• _YOUR ASSIGNMENT_
Look for "canonical" in each line of the entries, and return the matching lines.

• _EXERCISE INPUT_

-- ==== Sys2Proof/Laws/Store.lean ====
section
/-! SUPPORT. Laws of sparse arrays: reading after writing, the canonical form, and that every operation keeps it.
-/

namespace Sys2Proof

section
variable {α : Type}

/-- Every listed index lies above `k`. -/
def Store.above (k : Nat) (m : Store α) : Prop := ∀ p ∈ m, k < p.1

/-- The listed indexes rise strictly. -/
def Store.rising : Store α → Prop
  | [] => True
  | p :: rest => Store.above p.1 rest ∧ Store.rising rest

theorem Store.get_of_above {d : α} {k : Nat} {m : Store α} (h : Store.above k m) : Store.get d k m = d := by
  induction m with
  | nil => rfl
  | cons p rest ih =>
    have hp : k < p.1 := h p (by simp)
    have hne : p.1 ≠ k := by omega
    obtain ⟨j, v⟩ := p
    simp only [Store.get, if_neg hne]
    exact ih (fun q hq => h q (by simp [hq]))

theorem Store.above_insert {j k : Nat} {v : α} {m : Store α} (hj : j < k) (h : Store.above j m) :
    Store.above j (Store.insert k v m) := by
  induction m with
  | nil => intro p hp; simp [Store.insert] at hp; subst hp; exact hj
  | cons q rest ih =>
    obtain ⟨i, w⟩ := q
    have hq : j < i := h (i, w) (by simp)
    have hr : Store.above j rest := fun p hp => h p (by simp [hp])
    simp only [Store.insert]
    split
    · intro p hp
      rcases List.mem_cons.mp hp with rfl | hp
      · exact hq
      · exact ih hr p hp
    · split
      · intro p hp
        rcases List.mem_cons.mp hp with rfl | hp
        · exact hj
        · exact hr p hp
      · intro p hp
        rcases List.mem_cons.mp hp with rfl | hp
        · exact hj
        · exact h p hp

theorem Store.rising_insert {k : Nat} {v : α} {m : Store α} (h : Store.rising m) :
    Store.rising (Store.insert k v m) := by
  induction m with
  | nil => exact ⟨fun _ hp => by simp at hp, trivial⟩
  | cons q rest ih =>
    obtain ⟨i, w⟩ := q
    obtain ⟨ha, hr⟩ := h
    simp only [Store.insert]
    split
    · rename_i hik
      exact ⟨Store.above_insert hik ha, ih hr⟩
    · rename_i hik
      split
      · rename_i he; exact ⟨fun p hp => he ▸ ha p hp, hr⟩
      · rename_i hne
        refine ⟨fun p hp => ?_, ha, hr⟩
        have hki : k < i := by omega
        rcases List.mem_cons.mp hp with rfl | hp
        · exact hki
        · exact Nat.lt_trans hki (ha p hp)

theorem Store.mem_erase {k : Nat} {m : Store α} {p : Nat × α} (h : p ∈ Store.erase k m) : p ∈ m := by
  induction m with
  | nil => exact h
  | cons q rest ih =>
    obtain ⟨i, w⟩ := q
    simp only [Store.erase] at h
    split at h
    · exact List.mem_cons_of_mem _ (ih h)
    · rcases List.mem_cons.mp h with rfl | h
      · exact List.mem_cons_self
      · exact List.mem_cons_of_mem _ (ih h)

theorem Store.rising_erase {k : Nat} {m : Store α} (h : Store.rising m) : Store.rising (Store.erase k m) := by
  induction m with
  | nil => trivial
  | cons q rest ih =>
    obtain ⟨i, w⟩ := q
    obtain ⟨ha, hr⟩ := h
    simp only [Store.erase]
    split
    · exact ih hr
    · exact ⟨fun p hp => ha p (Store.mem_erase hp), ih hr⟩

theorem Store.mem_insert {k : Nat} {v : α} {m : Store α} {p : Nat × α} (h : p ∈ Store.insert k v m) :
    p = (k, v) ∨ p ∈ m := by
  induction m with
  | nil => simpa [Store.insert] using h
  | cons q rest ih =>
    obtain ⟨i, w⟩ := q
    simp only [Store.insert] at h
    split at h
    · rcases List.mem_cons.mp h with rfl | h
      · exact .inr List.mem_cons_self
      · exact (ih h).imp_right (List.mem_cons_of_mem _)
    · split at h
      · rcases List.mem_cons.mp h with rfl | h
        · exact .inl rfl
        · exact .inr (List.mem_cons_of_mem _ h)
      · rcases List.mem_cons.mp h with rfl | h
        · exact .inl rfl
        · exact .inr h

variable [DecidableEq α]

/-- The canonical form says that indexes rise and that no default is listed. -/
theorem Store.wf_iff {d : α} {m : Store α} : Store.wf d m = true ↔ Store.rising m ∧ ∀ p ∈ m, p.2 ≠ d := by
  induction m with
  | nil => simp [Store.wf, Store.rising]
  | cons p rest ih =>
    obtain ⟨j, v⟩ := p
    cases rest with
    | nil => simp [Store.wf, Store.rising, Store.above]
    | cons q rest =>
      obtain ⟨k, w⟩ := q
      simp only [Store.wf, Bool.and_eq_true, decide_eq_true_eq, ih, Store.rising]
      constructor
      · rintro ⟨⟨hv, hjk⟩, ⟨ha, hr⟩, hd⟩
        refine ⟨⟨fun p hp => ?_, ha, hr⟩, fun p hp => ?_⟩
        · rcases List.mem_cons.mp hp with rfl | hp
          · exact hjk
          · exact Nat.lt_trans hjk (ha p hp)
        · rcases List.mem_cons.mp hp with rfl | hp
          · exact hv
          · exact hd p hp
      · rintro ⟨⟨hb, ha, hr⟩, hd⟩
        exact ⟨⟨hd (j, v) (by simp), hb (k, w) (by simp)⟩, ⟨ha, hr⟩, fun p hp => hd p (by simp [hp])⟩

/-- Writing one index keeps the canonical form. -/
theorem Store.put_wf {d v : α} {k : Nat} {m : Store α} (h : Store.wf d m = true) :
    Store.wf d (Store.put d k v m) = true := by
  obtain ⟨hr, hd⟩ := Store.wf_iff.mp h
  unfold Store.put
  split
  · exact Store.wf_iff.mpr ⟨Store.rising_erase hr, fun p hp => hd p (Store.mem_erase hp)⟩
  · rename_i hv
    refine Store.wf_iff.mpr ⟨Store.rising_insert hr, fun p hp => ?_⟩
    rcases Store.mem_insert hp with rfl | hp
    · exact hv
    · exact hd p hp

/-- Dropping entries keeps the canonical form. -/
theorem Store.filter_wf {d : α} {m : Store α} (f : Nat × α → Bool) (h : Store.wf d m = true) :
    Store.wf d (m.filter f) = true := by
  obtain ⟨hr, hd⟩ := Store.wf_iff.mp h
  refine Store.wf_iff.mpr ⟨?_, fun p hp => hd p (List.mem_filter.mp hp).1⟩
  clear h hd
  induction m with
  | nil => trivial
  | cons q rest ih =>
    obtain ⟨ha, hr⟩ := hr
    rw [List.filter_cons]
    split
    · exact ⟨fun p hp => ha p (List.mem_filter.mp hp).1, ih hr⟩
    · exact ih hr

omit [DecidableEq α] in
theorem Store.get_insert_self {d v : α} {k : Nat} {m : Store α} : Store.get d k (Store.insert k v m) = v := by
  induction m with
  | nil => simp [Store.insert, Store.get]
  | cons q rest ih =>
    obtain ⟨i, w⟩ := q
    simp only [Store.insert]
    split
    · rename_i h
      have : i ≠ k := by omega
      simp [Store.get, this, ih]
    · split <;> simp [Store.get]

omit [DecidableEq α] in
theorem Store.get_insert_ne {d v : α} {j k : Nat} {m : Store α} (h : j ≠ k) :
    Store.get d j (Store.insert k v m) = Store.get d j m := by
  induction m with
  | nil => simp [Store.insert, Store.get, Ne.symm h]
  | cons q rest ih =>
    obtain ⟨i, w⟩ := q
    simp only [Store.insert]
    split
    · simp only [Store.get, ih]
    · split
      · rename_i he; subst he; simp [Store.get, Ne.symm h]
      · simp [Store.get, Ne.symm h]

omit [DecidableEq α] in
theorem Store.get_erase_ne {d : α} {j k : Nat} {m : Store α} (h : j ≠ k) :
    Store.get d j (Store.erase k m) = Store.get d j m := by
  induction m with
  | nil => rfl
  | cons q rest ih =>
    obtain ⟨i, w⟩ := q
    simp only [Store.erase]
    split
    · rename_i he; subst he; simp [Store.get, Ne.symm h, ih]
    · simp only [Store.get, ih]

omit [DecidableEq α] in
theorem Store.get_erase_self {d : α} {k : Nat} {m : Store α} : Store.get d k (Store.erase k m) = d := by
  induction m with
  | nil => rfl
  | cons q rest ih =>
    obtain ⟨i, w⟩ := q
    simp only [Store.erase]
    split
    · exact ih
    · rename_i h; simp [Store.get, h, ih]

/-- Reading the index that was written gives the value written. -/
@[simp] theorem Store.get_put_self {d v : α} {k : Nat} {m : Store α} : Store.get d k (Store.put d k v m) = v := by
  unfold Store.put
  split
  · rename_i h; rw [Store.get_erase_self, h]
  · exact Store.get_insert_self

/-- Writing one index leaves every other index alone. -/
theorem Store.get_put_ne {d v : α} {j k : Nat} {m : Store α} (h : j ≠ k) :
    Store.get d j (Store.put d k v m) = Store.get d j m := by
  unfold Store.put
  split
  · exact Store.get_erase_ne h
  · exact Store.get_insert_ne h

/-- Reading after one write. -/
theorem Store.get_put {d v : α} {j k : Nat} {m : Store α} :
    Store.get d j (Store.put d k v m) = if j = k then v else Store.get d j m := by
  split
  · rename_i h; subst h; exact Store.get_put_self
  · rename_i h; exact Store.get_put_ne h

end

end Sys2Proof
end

• _RESPONSE BELOW_
/-! SUPPORT. Laws of sparse arrays: reading after writing, the canonical form, and that every operation keeps it.
/-- The canonical form says that indexes rise and that no default is listed. -/
/-- Writing one index keeps the canonical form. -/
/-- Dropping entries keeps the canonical form. -/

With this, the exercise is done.